Have a Happy Fourth of July!


Re: Romanized Singhala - Think about it again

2012-07-04 Thread Doug Ewell

[removing cc list]

Naena Guru wrote:


On this 4th of July, let me quote James Madison:


[quote from Madison irrelevant to character encoding principles snipped]

I gave much thought to why many here at the Unicode mailing list 
reacted badly to my saying that Unicode solution for Singhala is bad.


Unicode encodes Latin characters in their own block, and Sinhala 
characters in their own block. Many of us disagree with a solution to 
encode Sinhala characters as though they were merely Latin characters 
with different shapes, and agree with the Unicode solution to encode 
them as separate characters. This is a technical matter.



Earlier I said the Plain Text idea is bad too.


And many of us disagree with that rather vehemently as well, for many 
reasons.


The responses came as attacks on *my* solution than in defense of 
Unicode Singhala.


It's not personal unless you wish to make it personal. You came onto the 
Unicode mailing list, a place unsurprisingly filled with people who 
believe the Unicode model is a superior if not perfect character 
encoding model, and claimed that encoding Sinhala as if it were Latin 
(and requiring a special font to see the Sinhala glyphs) is a better 
model. Are you really surprised that some people here disagree with you? 
If you write to a Linux mailing list that Linux is terrible and 
Microsoft Windows is wonderful, you will see pushback there too.


Here is a defense of Unicode Sinhala: it allows you, me, or anyone else 
to create, read, search, and sort plain text in Sinhala, optionally with 
any other script or combination of scripts in the same text, using any 
of a fairly wide variety of fonts, rendering engines, and applications.


The purpose of designating naenaguru@‌‌gmail.com as a spammer is to 
prevent criticism.


The list administrator, Sarasvati, can speak to this issue. Every 
mailing list, every single one, has rules concerning the conduct of 
posters. I note that your post made it to the list, though, so I'm not 
sure what you're on about.


It is shameful that a standards organization belonging to corporations 
of repute resorts to censorship like bureaucrats and academics of 
little Lanka.


Do not attempt to represent this as a David and Goliath battle between 
the big bad Unicode Consortium and poor little Sri Lanka or its 
citizens. This is a technical matter.



I ask you to reconsider:
As a way of explaining Romanized Singhala, I made some improvements to 
www.LovataSinhala.com. Mainly, it now has near the top of each page a 
link that says, ’switch the script’. That switches the base font of 
the body tag of the page between the Latin and Singhala typefaces. 
Please read the smaller page that pops up.

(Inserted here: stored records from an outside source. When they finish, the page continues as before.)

/-- ERRLOG_READ (R379). With no record to return, the sequence number is a free value. -/
def errlogReadCmd : Cmd := fun _ r s =>
  let first : W32 := BitVec.ofNat 32 (bnat r.body 0 4)
  let n := (bbyte r.body 4).toNat
  if n = 0 ∨ 7 < n then refuseCmd stBadarg 0x06 s
  else
    let recs := (s.qu.log.filter fun p => !p.freed && seqFrom p.seq first).take n
    let (open_, s1) := draw 32 s
    let seq := (recs.head?.map (·.seq)).getD open_
    .fin stOk 0 (toBytes 4 seq ++ [BitVec.ofNat 8 recs.length, if s.qu.logLost.isSome then 1 else 0, 0, 0] ++ recs.flatMap fun p => toBytes 32 p.val)
      (if recs.isEmpty then s1 else s)

/-- ERRLOG_CLEAR: the records up to a sequence number are freed; they stay in the ring until they are overwritten (R379, R382). -/
def errlogClearCmd : Cmd := fun _ r s =>
  let upTo : W32 := BitVec.ofNat 32 (bnat r.body 0 4)
  .fin stOk 0 [] (setQu s { s.qu with log := s.qu.log.map fun p => if seqFrom upTo p.seq then { p with freed := true } else p })

/-- The reset value of a scrub interval, in sc per step (R327). -/
def intervalReset (k : Fin 5) : W32 := ({} : ErrSys).interval[k]

/-- SCRUB_CTRL (R327, R338, R379). A pass of the tile file or of the inkwell is given the credits that it needs. -/
def scrubCmd : Cmd := fun id r s =>
  let b := r.body
  let v : W32 := BitVec.ofNat 32 (bnat b 4 4)
  if h : (bbyte b 0).toNat < 5 then
    let k : Fin 5 := ⟨(bbyte b 0).toNat, h⟩
    let e := s.err
    match (bbyte b 1).toNat with
    | 0 =>
      if v = 0 then refuseCmd stBadarg 0x06 s
      else .fin stOk 0 [] { s with err := { e with interval := e.interval.set k.val v k.isLt, chkoff := e.chkoff || intervalReset k < v } }
    | 1 => .fin stOk 0 [] { s with err := { e with interval := e.interval.set k.val (intervalReset k) k.isLt } }
    | 2 =>
      if e.pass[k].isSome then refuseCmd stBusy 0x10 s
      else
        let n := passSteps s.var k
        .acc { s with err := { e with
          pass := e.pass.set k.val (some (n, id)) k.isLt
          credTile := if k = 2 then n else e.credTile, credInk := if k = 3 then n else e.credInk } }
    | _ => refuseCmd stBadarg 0x06 s
  else refuseCmd stBadarg 0x06 s

/-- The spare of a logical file in the current map, or in a remap that waits (R112). -/
def spareOf (s : State) (f : BitVec 10) : Option (Fin 8) :=
  let waiting := (s.ops.filter fun o => o.kind == .remap).flatMap (·.remap) ++ s.bd.remaps
  match (waiting.find? fun p => p.2 == f).map (·.1) with
  | some k => some k
  | none => (List.finRange 8).find? fun k => s.bd.spare[k] == some f

/-- The spares in no use, in the map or by a remap that waits (R112). -/
def freeSpares (s : State) : List (Fin 8) :=
  let waiting := (s.ops.filter fun o => o.kind == .remap).flatMap (·.remap) ++ s.bd.remaps
  (List.finRange 8).filter fun k => k.val < spareCount s.var && s.bd.spare[k].isNone && !waiting.any (·.1 == k)

/-- The spare advice of a file starts again when a FILE_SPARE of it completes (R383). -/
def clearAdvice (s : State) (f : Nat) : State := setQu s { s.qu with advice := s.qu.advice.filter (·.1 != f) }

/-- FILE_SPARE (R112, R379). Which free spare an open choice takes is a free value. -/
def fileSpareCmd : Cmd := fun _ r s =>
  let f := bnat r.body 0 2
  let k := (bbyte r.body 2).toNat
  if boardB s.var ≤ f ∨ (spareCount s.var ≤ k ∧ k ≠ 0xFF) then refuseCmd stBadarg 0x06 s
  else
    let file : BitVec 10 := BitVec.ofNat 10 f
    match spareOf s file with
    | some j => .accEnd stOk 0 [BitVec.ofNat 8 j.val] (clearAdvice s f)
    | none =>
      let (x, s1) := draw 8 s
      let l := freeSpares s
      let pick : Option (Fin 8) := if k = 0xFF then l[x.toNat % l.length]? else l.find? fun j => j.val == k
      match pick with
      | none => refuseCmd stDenied 0x12 s
      | some j =>
        let s2 := if k = 0xFF then s1 else s
        .acc (qevent { s2 with bd := { s2.bd with remaps := s2.bd.remaps ++ [(j, file)] } } 1)

/-- JOURNAL_READ (R379, R386). -/
def journalReadCmd : Cmd := fun _ r s =>
  let i := bnat r.body 0 2
  let n := (bbyte r.body 2).toNat
  if 1024 ≤ i ∨ n = 0 ∨ 7 < n then refuseCmd stBadarg 0x06 s
  else
    let s1 := (List.range n).foldl (fun s j => keeperRead s (BitVec.ofNat 10 (i + j))) s
    .fin stOk 0 (toBytes 4 (bltHeadWord s) ++ [BitVec.ofNat 8 n, 0, 0, 0]
      ++ (List.range n).flatMap fun j => toBytes 32 (spGet 0 s1.qu.blot ((i + j) % 1024))) s1

/-- A command that reaches the VELLUM domain over the bridge: off or retained, it is denied; asleep, the domain is woken (R28, log 33). -/
def throughBridge (f : Cmd) : Cmd := fun id r s =>
  match domUse s dVellum with
  | .off => refuseCmd stDenied 0x12 s
  | .asleep => f id r (wakeRequest s dVellum)
  | .ready => f id r s

/-- TALLY_CFG (R316, R379). -/
def tallyCfgCmd : Cmd := throughBridge fun _ r s =>
  let b := r.body
  if h : (bbyte b 0).toNat < 16 then
    let u : TallyNum := ⟨(bbyte b 0).toNat, h⟩
    let m := bbyte b 1
    let s1 := if bit m 1 then writeTalkbase s u (BitVec.ofNat 64 (bnat b 12 8)) true else s
    let s2 := if bit m 0 then writeTalsrc s1 u (BitVec.ofNat 64 (bnat b 4 8)) true else s1
    .fin stOk 0 [] (if bit m 3 then setTally s2 u { s2.tal[u] with qlock := bit m 2 } else s2)
  else refuseCmd stBadarg 0x06 s

/-- n bins of a snapshot from bin i on, 5 bytes each. -/
def snapBins (x : Tally) (i n : Nat) : List Byte := (List.range n).flatMap fun j => toBytes 5 (spGet 0 x.snap.hist (i + j))

/-- Bytes of a key entry as TALLY_READ returns them: an entry of another ply is empty (R380). -/
def keyBytes (s : State) (x : Tally) (k o n : Nat) : List Byte :=
  let ply := x.sply - 1
  let e := keyEntry x ply k
  if vellum64 s (e + 0x18) = ply then spGetAll 0 s.vellum (e + o) n
  else
    let h := emptyHeader (talFp x.src) e ply
    ((toBytes 8 h.d0 ++ toBytes 8 h.d1 ++ toBytes 8 h.d2 ++ toBytes 8 h.d3 ++ List.replicate 256 0).drop o).take n

/-- The bytes of a part of TALLY_READ after the label (R380). -/
def tallyPart (s : State) (x : Tally) (part k : Nat) : List Byte :=
  match part with
  | 0 => toBytes 4 x.snap.mn ++ toBytes 4 x.snap.mx ++ toBytes 8 (talRegWord x.snap 3) ++ toBytes 8 x.snap.sum ++ toBytes 4 x.snap.drop
      ++ toBytes 4 (talStat x) ++ snapBins x 0 32
  | 1 => snapBins x 32 32
  | 2 => keyBytes s x k 0 0xA0
  | _ => keyBytes s x k 0xA0 0x80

The fundamental model is still one of representing Sinhala text using 
Latin characters, and relying on a font switch. It is still completely 
antithetical to the Unicode model.


I also verified that I hadn’t left any Unicode characters outside 
ISO-8859-1 in the source code -- HTML, JavaScript or CSS. The purpose 
of declaring the character set as iso-8859-1 than utf-8 is to avoid 
doubling and trebling the size of the page by utf-8. I think, if you 
have characters outside iso-8859-1 and declare the page as such, you 
get Character-not-found for those locations. (I may be wrong).


You didn't read what Philippe wrote. Representing Sinhala characters in 
UTF-8 takes *fewer* bytes, typically less than half, compared to using 
numeric character references like #3523;#3538;#3458;#3524;#3517; 
#3517;#3538;#3520;#3539;#3512;#3495; #3465;#3524;#3517;.


Philippe Verdy, obviously has spent a lot of time researching the web 
site and even went as far as to check the faults of the web service 
provider, Godaddy.com. He called my font a hack font without any proof 
of it.


A font that places glyphs for one character in the code space defined 
for a fundamentally different character is generally referred to as a 
hack (or hacked) font. A Latin-only font that placed a glyph looking 
like 'B' in the space reserved for 'A' would also be a hacked font.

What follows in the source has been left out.